Governor Mark Carney from the Bank of England to Set New Plans

    OXFORD, ENGLAND, August 09, 2013 /24-7PressRelease/ -- In what is perhaps viewed as his most important announcement since being inducted as the governor of the Bank of England, Mark Carney is set to reveal new plans with regards to setting interest rates and attempting to convince local businesses, consumers and global financial markets of a positive move related to lending costs in the UK. This was in response to unfavorable judgment from critics saying that the Bank of England has failed to produce solutions for economic growth immediately after the 2008 global recession. Carney is set to announce his thorough plans for the BoE during a televised press conference on Wednesday that will likely give insight on his five-year position as governor.

Carney also happens to be the chairman of the Monetary Policy Committee (MPC) of the BoE, which is responsible for setting the interest rates in order to keep the inflation at low levels. Financial analysts are already making predictions as to how Carney's big announcement on Wednesday will turn out and have come up with five possible outcomes:

The MPC will lean more towards the status quo and will reject forward guidance, which Carney favours.
If forward guidance is seen as a key need, the MPC will only agree if there is a link to raise interest rates.
They will mimic the strategies of the US Federal Reserve and focus on improving unemployment rates.
The MPC will do a variation on improving unemployment with a link to a minimum growth in the GDP.
Worst case scenario: the MPC is prepared to spike interest rates if unemployment fails to improve.

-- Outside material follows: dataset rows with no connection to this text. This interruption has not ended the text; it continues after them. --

-- ==== Sys2Proof/Machine/Latigo.lean ====
section
/-! DEFINITION. The latigo: LATIGO_ASSEMBLE (R298 to R303) and its adjoint kinds (R327). -/

namespace Sys2Proof.Machine

/-! Accesses under class SOLV. A DISCARD hint acts at the end of a descriptor. -/

def solvRead (o : Operand) (a n : Nat) (s : State) : Except Bad Bytes × State :=
  match memRead s .solv { hintOf o.hint with discard := false } a n with
  | (.error e, s1) => (.error (errFault e, errDetail e), noteErr s1 .solv e)
  | (.ok bs, s1) => (.ok bs, s1)

/-- An area of an operand: where it starts and its bytes. -/
structure Area where
  o : Operand
  a : Nat
  n : Nat
  deriving DecidableEq, Repr

def areaOf (o : Operand) (n : Nat) : Area := ⟨o, o.addr, if o.absent then 0 else n⟩

def Area.past (x : Area) : Bool := decide (x.n ≠ 0 ∧ hbmSize < x.a + x.n)

/-- An area that faulted work leaves undefined: free bytes wherever SOLV may write (R329). -/
def solvSpoil (s : State) (x : Area) : State :=
  if x.past then s
  else
    let (bs, s1) := freeBytes x.n s
    let put := bs.zipIdx.foldl (fun m z =>
      if (denies s1 .solv true (x.a + z.2)).isSome then m else sset 0 m (x.a + z.2) z.1) s1.mem.hbm
    { s1 with mem := { s1.mem with hbm := put } }

/-- Work ends in a fault that leaves its output areas undefined. -/
def solvFail (s : State) (outs : List Area) (b : Bad) : Option Bad × State := (some b, outs.foldl solvSpoil s)

/-- Write areas in order; a write that fails ends the work. -/
def solvWrites (outs : List Area) : List (Area × Bytes) → State → Option Bad × State
  | [], s => (none, s)
  | (x, bs) :: rest, s =>
    match memWrite s .solv (hintOf x.o.hint) x.a bs with
    | (some e, s1) => solvFail (noteErr s1 .solv e) outs (errFault e, errDetail e)
    | (none, s1) => solvWrites outs rest s1

/-- Lines of operands read with DISCARD leave the slices (R260). -/
def solvDiscard (s : State) (ins : List Area) : State := ins.foldl (fun s x => dmaDiscard x.o x.a x.n s) s

/-- DETAIL of a solver fault (R330). -/
def cinDetail (system row : Nat) : Word := place 48 16 system ||| place 0 32 row

/-! The operand area (Table 8-3). -/

structure Assemble where
  src0 : Operand
  src1 : Operand
  src2 : Operand
  src3 : Operand
  dst : Operand
  adj : Operand
  kind : Nat
  camp : Nat
  count : Nat
  m : Nat
  n : Nat
  nc : Nat
  np : Nat
  rows : Nat
  no : Nat
  stream : Nat
  dropP : Nat
  layer : Nat
  deriving DecidableEq, Repr

def assembleOf (ws : List Word) : Assemble :=
  { src0 := dRef ws 40, src1 := dRef ws 48, src2 := dRef ws 56, src3 := dRef ws 64, dst := dRef ws 72, adj := dRef ws 112
    kind := dField ws 80 60 4, camp := dField ws 80 56 4, count := dField ws 80 40 16, m := dField ws 80 20 20
    n := dField ws 80 0 20, nc := dField ws 88 48 16, np := dField ws 88 24 24, rows := dField ws 88 0 40
    no := dField ws 96 0 32, stream := dField ws 104 56 8, dropP := dField ws 104 40 16, layer := dField ws 104 24 16 }

/-- A bundle-adjustment kind; an adjoint kind. -/
def Assemble.ba (x : Assemble) : Bool := x.kind % 2 == 1
def Assemble.adjoint (x : Assemble) : Bool := decide (2 ≤ x.kind)
/-- Camera parameters. -/
def Assemble.c (x : Assemble) : Nat := if x.camp = 0 then 6 else 9
/-- Unknowns of a bundle. -/
def Assemble.unknowns (x : Assemble) : Nat := x.nc * x.c + 3 * x.np

/-- An HBM operand with a floating-point format (R293). -/
def floatIn (o : Operand) : Bool := o.space == 1 && decide (1 ≤ o.fmt ∧ o.fmt ≤ 4)
/-- An HBM operand of indices or records. -/
def rawIn (o : Operand) : Bool := o.space == 1 && o.fmt == 0
/-- An HBM area whose words are of several kinds, RAW or FP64 (DEDUCED, log entry 31). -/
def areaIn (o : Operand) : Bool := o.space == 1 && decide (o.fmt ≤ 1)

/-- The batch area of a command: that of BA holds observation records and indices, and so is RAW (R293). -/
def batchIn (ba : Bool) (o : Operand) : Bool := if ba then rawIn o else areaIn o

/-- Bytes of the batch area (Table 8-2). -/
def Assemble.batchBytes (x : Assemble) : Nat :=
  if x.ba then 64 + 8 * (x.nc * (x.c + 5) + 3 * x.np) + 32 * x.no else 64 + 8 * x.count * x.m * (x.n + 1)

def Assemble.dstBytes (x : Assemble) : Nat :=
  if x.adjoint then (if x.ba then 24 * x.no else 8 * x.count * x.m * (x.n + 2)) else x.batchBytes

/-- Words of one system in the adjoint output area (Table 8-10). -/
def Assemble.adjWords (x : Assemble) : Nat :=
  if x.ba then 2 + 2 * x.unknowns + 4 * x.no else 2 + 2 * x.n + 2 * x.m

/-- The areas read, and the area written. -/
def Assemble.ins (x : Assemble) : List Area :=
  let w := fun (o : Operand) (n : Nat) => areaOf o (n * elemBytes o.fmt)
  let p := x.count * x.m
  (if x.ba then [w x.src0 (x.nc * x.c), w x.src1 (3 * x.np), areaOf x.src2 (32 * x.no), w x.src3 (5 * x.nc)]
    else [w x.src0 (x.rows * x.n), w x.src1 p, areaOf x.src2 (4 * p), w x.src3 p])
    ++ [areaOf x.adj (8 * x.count * x.adjWords)]
def Assemble.out (x : Assemble) : Area := areaOf x.dst x.dstBytes

/-- A LATIGO_ASSEMBLE that R166, R292, R293 and R298 take. -/
def assembleGood (ws : List Word) : Bool :=
  let x := assembleOf ws
  dExec ws == 0 && decide (x.kind ≤ 3 ∧ x.camp ≤ 1) && dField ws 96 32 32 == 0 && dField ws 104 0 24 == 0 && dWord ws 120 == 0
    && [x.src0, x.src1, x.src2, x.src3, x.dst, x.adj].all Operand.fine
    && floatIn x.src0 && floatIn x.src1 && rawIn x.src2 && (floatIn x.src3 || (!x.ba && x.src3.absent))
    && batchIn (x.ba && !x.adjoint) x.dst
    && (x.adj.absent || areaIn x.adj)
    && (if x.ba then x.m == 0 && x.n == 0 && dField ws 88 0 24 == 0
        else x.camp == 0 && dField ws 88 40 24 == 0 && x.no == 0 && dWord ws 104 == 0)

/-- Its own issue checks (R252, R299), the lowest code first (DESIGN CHOICE, log entry 25), but that an area which runs past
2^40 is judged after the shape, as R299 judges the batch area's size. -/
def assembleIssue (ws : List Word) : Option Nat :=
  let x := assembleOf ws
  let shape :=
    if x.ba then x.count ≠ 1 ∨ x.nc = 0 ∨ x.np = 0 ∨ x.no = 0 ∨ 268435456 < x.no
    else x.count = 0 ∨ x.m = 0 ∨ x.n = 0 ∨ 2048 < x.n ∨ x.rows = 0
  if (x.out :: x.ins).any fun a => decide (a.n ≠ 0 ∧ hbmSize ≤ a.a) then some 0x20
  else if shape ∨ hbmSize < x.batchBytes ∨ x.adj.absent = x.adjoint then some 0x30
  else if (x.out :: x.ins).any Area.past then some 0x20
  else none

/-! Reading sources. -/

/-- FP64 codes of the elements in some bytes (R56, R293). -/
def widen (fmt : Nat) (bs : Bytes) : List Nat :=
  (codesOf (elemBytes fmt) bs).map fun c => fround .fp64 (fdecode ((elemFmt fmt).getD .fp64) c)

/-- Read n elements of a floating-point operand from element i on. -/
def floatRead (o : Operand) (i n : Nat) (s : State) : Except Bad (List Nat) × State :=
  let w := elemBytes o.fmt
  match solvRead o (o.addr + i * w) (n * w) s with
  | (.error e, s1) => (.error e, s1)
  | (.ok bs, s1) => (.ok (widen o.fmt bs), s1)

/-- σ = sqrt(w) where w is a positive finite value; none masks (R300, R301). -/
def sigmaOf (w : Nat) : Option Nat := if posFinite w then some (sqrt64 w) else none

/-- A gathered row: its elements, b, and σ. -/
structure GatherRow where
  idx : Nat
  a : List Nat
  b : Nat
  sigma : Option Nat
  deriving DecidableEq, Repr

/-- Gather rows for (position, index, b, w) (R300). -/
def gatherRows (x : Assemble) : List (Nat × Nat × Nat × Nat) → State → Except Bad (List GatherRow) × State
  | [], s => (.ok [], s)
  | (p, i, b, w) :: rest, s =>
    if x.rows ≤ i then (.error (0x33, cinDetail (p / x.m) (p % x.m)), s)
    else match floatRead x.src0 (i * x.n) x.n s with
      | (.error e, s1) => (.error e, s1)
      | (.ok a, s1) =>
        match gatherRows x rest s1 with
        | (.error e, s2) => (.error e, s2)
        | (.ok rs, s2) => (.ok (⟨i, a, b, sigmaOf w⟩ :: rs), s2)

/-- The rows of a LINEAR assembly, in gathered order. -/
def linearRows (x : Assemble) (s : State) : Except Bad (List GatherRow) × State :=
  let n := x.count * x.m
  match solvRead x.src2 x.src2.addr (4 * n) s with
  | (.error e, s1) => (.error e, s1)
  | (.ok is, s1) =>
    match floatRead x.src1 0 n s1 with
    | (.error e, s2) => (.error e, s2)
    | (.ok bs, s2) =>
      match (if x.src3.absent then (Except.ok (List.replicate n one64), s2) else floatRead x.src3 0 n s2) with
      | (.error e, s3) => (.error e, s3)
      | (.ok ws, s3) =>
        gatherRows x ((codesOf 4 is).zipIdx.map fun z => (z.2, z.1, bs.getD z.2 0, ws.getD z.2 0)) s3

/-- The observations of a bundle with σ (none: masked), and the words of its cameras, points and intrinsics. -/
structure BundleIn where
  cams : List Nat := []
  pts : List Nat := []
  intr : List Nat := []
  obs : List (Nat × Nat × Nat × Nat × Option Nat) := []
  deriving DecidableEq, Repr

/-- A record of 32 bytes: camera, point, and three FP64 words. -/
def obsRecord (bs : Bytes) : Nat × Nat × Nat × Nat × Nat :=
  (leNat (bs.take 4), leNat ((bs.drop 4).take 4), (wordAt bs 8).toNat, (wordAt bs 16).toNat, (wordAt bs 24).toNat)

/-- The observation dropout draw (R302); `seed` is none where dropout is off. -/
def droppedObs (x : Assemble) (seed : Option Word) (step : Word) (o : Nat) : Bool :=
  match seed with
  | none => false
  | some v => decide (draw32 (draw64 v x.stream step x.layer o) / 65536 < x.dropP)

The likelihood of any of these options can go either way, provided that Carney will be able to have thorough discussions with the members of the MPC regarding top issues that the BoE needs to address. George Osborne requested that Carney should review the BoE's remit, which should reflect a maintained inflation rate of 2 per cent. He added that Carney must consider if a broader set of criteria would allow for more active flexibility by the MPC when setting the interest rates.

Regardless of how the MPC will make their decision, Carney intends to make a similar stance with his American contemporary, Ben Bernanke, chairman of the Federal Reserve in the United States, whose actions have significantly saved the US from further economic ruin. Such a move might not be agreeable to some members of the MPE according to several financial analysts closely monitoring the situation, but until Carney's public announcement, such things will remain a speculation until further notice.